Class SpatialDocValuesExtraction


This rule is responsible for marking spatial fields to be extracted from doc-values instead of source values. This is a very specific optimization that is only used in the context of spatial aggregations. Normally spatial fields are extracted from source values because this maintains original precision, but is very slow. Simply loading from doc-values loses precision for points, and loses the geometry topological information for shapes. For this reason we only consider loading from doc values under very specific conditions:
  • The spatial data is consumed by a spatial aggregation (eg. ST_CENTROIDS_AGG, negating the need for precision.
  • This aggregation is planned to run on the data node, so the doc-values Blocks are never transmit to the coordinator node.
  • The data node index in question has doc-values stored for the field in question.

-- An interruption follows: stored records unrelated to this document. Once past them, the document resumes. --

-- ==== Sys2Proof/Laws/PerInstr.lean ====
section
/-!
SUPPORT. One lemma per operation about its encoding: the selector stands on its port, and its high nibble is the class
of the operation's family (`30_encoding.md` R76).
-/

namespace Sys2Proof.Laws

/-- The class of the operation's family: 0 codec, 1 scaler, 2 configuration accessors, 3 register accessors,
4 sequencers (R76). -/
def SelectorClass.classOf : Instr → Nat
  | .packMode _ _ | .packRate _ _ | .packAvg _ _ | .packTa _ _ | .packPol _ _ => 0
  | .unpackMode _ | .unpackRate _ | .unpackAvg _ | .unpackTa _ | .unpackPol _ => 0
  | .raw2c _ | .c2raw _ | .c2f _ | .raw2f _ => 1
  | .setMode _ | .setRate _ | .setAvg _ | .setTa _ | .setPol _ => 2
  | .getMode | .getRate | .getAvg | .getTa | .getPol => 2
  | .rdreg _ | .wrreg _ _ => 3
  | .getTemp | .getHigh | .setHigh _ | .getLow | .setLow _ | .getOffset | .setOffset _ => 3
  | .resetSensor | .getId => 3
  | .beginHandle _ _ _ | .wrscratch _ _ | .rdscratch _ => 4

/-- The selector port of the encoded operation holds its selector, whose bits 7:4 are its class (R76). -/
def SelectorClass.Statement (i : Instr) : Prop :=
  (encode i).opsel = i.opsel ∧ i.opsel.toNat / 16 = SelectorClass.classOf i

theorem SelectorClass.packMode (cur val : Word) : SelectorClass.Statement (.packMode cur val) := ⟨rfl, by simp [Instr.opsel, classOf]⟩

theorem SelectorClass.packRate (cur val : Word) : SelectorClass.Statement (.packRate cur val) := ⟨rfl, by simp [Instr.opsel, classOf]⟩

theorem SelectorClass.packAvg (cur val : Word) : SelectorClass.Statement (.packAvg cur val) := ⟨rfl, by simp [Instr.opsel, classOf]⟩

theorem SelectorClass.packTa (cur val : Word) : SelectorClass.Statement (.packTa cur val) := ⟨rfl, by simp [Instr.opsel, classOf]⟩

theorem SelectorClass.packPol (cur val : Word) : SelectorClass.Statement (.packPol cur val) := ⟨rfl, by simp [Instr.opsel, classOf]⟩

theorem SelectorClass.unpackMode (cur : Word) : SelectorClass.Statement (.unpackMode cur) := ⟨rfl, by simp [Instr.opsel, classOf]⟩

theorem SelectorClass.unpackRate (cur : Word) : SelectorClass.Statement (.unpackRate cur) := ⟨rfl, by simp [Instr.opsel, classOf]⟩

theorem SelectorClass.unpackAvg (cur : Word) : SelectorClass.Statement (.unpackAvg cur) := ⟨rfl, by simp [Instr.opsel, classOf]⟩

theorem SelectorClass.unpackTa (cur : Word) : SelectorClass.Statement (.unpackTa cur) := ⟨rfl, by simp [Instr.opsel, classOf]⟩

theorem SelectorClass.unpackPol (cur : Word) : SelectorClass.Statement (.unpackPol cur) := ⟨rfl, by simp [Instr.opsel, classOf]⟩

theorem SelectorClass.raw2c (code : Word) : SelectorClass.Statement (.raw2c code) := ⟨rfl, by simp [Instr.opsel, classOf]⟩

theorem SelectorClass.c2raw (rin : Real32) : SelectorClass.Statement (.c2raw rin) := ⟨rfl, by simp [Instr.opsel, classOf]⟩

theorem SelectorClass.c2f (rin : Real32) : SelectorClass.Statement (.c2f rin) := ⟨rfl, by simp [Instr.opsel, classOf]⟩

theorem SelectorClass.raw2f (code : Word) : SelectorClass.Statement (.raw2f code) := ⟨rfl, by simp [Instr.opsel, classOf]⟩

theorem SelectorClass.setMode (val : Word) : SelectorClass.Statement (.setMode val) := ⟨rfl, by simp [Instr.opsel, classOf]⟩

theorem SelectorClass.setRate (val : Word) : SelectorClass.Statement (.setRate val) := ⟨rfl, by simp [Instr.opsel, classOf]⟩

theorem SelectorClass.setAvg (val : Word) : SelectorClass.Statement (.setAvg val) := ⟨rfl, by simp [Instr.opsel, classOf]⟩

theorem SelectorClass.setTa (val : Word) : SelectorClass.Statement (.setTa val) := ⟨rfl, by simp [Instr.opsel, classOf]⟩

theorem SelectorClass.setPol (val : Word) : SelectorClass.Statement (.setPol val) := ⟨rfl, by simp [Instr.opsel, classOf]⟩

theorem SelectorClass.getMode : SelectorClass.Statement (.getMode) := ⟨rfl, by simp [Instr.opsel, classOf]⟩

theorem SelectorClass.getRate : SelectorClass.Statement (.getRate) := ⟨rfl, by simp [Instr.opsel, classOf]⟩

theorem SelectorClass.getAvg : SelectorClass.Statement (.getAvg) := ⟨rfl, by simp [Instr.opsel, classOf]⟩

theorem SelectorClass.getTa : SelectorClass.Statement (.getTa) := ⟨rfl, by simp [Instr.opsel, classOf]⟩

theorem SelectorClass.getPol : SelectorClass.Statement (.getPol) := ⟨rfl, by simp [Instr.opsel, classOf]⟩

theorem SelectorClass.rdreg (addr : Byte) : SelectorClass.Statement (.rdreg addr) := ⟨rfl, by simp [Instr.opsel, classOf]⟩

theorem SelectorClass.wrreg (addr : Byte) (val : Word) : SelectorClass.Statement (.wrreg addr val) := ⟨rfl, by simp [Instr.opsel, classOf]⟩

theorem SelectorClass.getTemp : SelectorClass.Statement (.getTemp) := ⟨rfl, by simp [Instr.opsel, classOf]⟩

theorem SelectorClass.getHigh : SelectorClass.Statement (.getHigh) := ⟨rfl, by simp [Instr.opsel, classOf]⟩

theorem SelectorClass.setHigh (rin : Real32) : SelectorClass.Statement (.setHigh rin) := ⟨rfl, by simp [Instr.opsel, classOf]⟩

theorem SelectorClass.getLow : SelectorClass.Statement (.getLow) := ⟨rfl, by simp [Instr.opsel, classOf]⟩

theorem SelectorClass.setLow (rin : Real32) : SelectorClass.Statement (.setLow rin) := ⟨rfl, by simp [Instr.opsel, classOf]⟩

theorem SelectorClass.getOffset : SelectorClass.Statement (.getOffset) := ⟨rfl, by simp [Instr.opsel, classOf]⟩

theorem SelectorClass.setOffset (rin : Real32) : SelectorClass.Statement (.setOffset rin) := ⟨rfl, by simp [Instr.opsel, classOf]⟩

theorem SelectorClass.resetSensor : SelectorClass.Statement (.resetSensor) := ⟨rfl, by simp [Instr.opsel, classOf]⟩

theorem SelectorClass.getId : SelectorClass.Statement (.getId) := ⟨rfl, by simp [Instr.opsel, classOf]⟩

theorem SelectorClass.beginHandle (address : BitVec 7) (clk : Nat) (pins : Option Nat) : SelectorClass.Statement (.beginHandle address clk pins) := ⟨rfl, by simp [Instr.opsel, classOf]⟩

theorem SelectorClass.wrscratch (addr : Byte) (val : Word) : SelectorClass.Statement (.wrscratch addr val) := ⟨rfl, by simp [Instr.opsel, classOf]⟩

theorem SelectorClass.rdscratch (addr : Byte) : SelectorClass.Statement (.rdscratch addr) := ⟨rfl, by simp [Instr.opsel, classOf]⟩

end Sys2Proof.Laws
end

While we do not support transmitting spatial doc-values to the coordinator node, it is still important on the data node to ensure that all spatial functions that will receive these doc-values are aware of this fact. For this reason, if the above conditions are met, we need to make four edits to the local physical plan to consistently support spatial doc-values:
  • The spatial aggregation function itself is marked using withDocValues() to enable its toEvaluator() method to produce the correct doc-values aware Evaluator functions.
  • Any spatial functions called within EVAL commands before the doc-values are consumed by the aggregation also need to be marked using withDocValues() so their evaluators are correct.
  • Any spatial functions used within filters, WHERE commands, are similarly marked for the same reason.
  • The FieldExtractExec that will extract the field is marked with withDocValuesAttributes(...) so that it calls the FieldType.blockReader() method with the correct FieldExtractPreference
The question has been raised why the spatial functions need to know if they are using doc-values or not. At first glance one might perceive ES|QL functions as being logical planning only constructs, reflecting only the intent of the user. This, however, is not true. The ES|QL functions all contain the runtime implementation of the functions behaviour, in the form of one or more static methods, as well as a toEvaluator() instance method that is used to generates Block traversal code to call these runtime implementations, based on some internal state of the instance of the function. In most cases this internal state contains information determined during the logical planning phase, such as the field name and type, and whether it is a literal and can be folded. In the case of spatial functions, the internal state also contains information about whether the function is using doc-values or not. This knowledge is determined in the class being described here, and is only determined during local physical planning on each data node. This is because the decision to use doc-values is based on the local data node's index configuration, and the local physical plan is the only place where this information is available. This also means that the knowledge of the usage of doc-values does not need to be serialized between nodes, and is only used locally.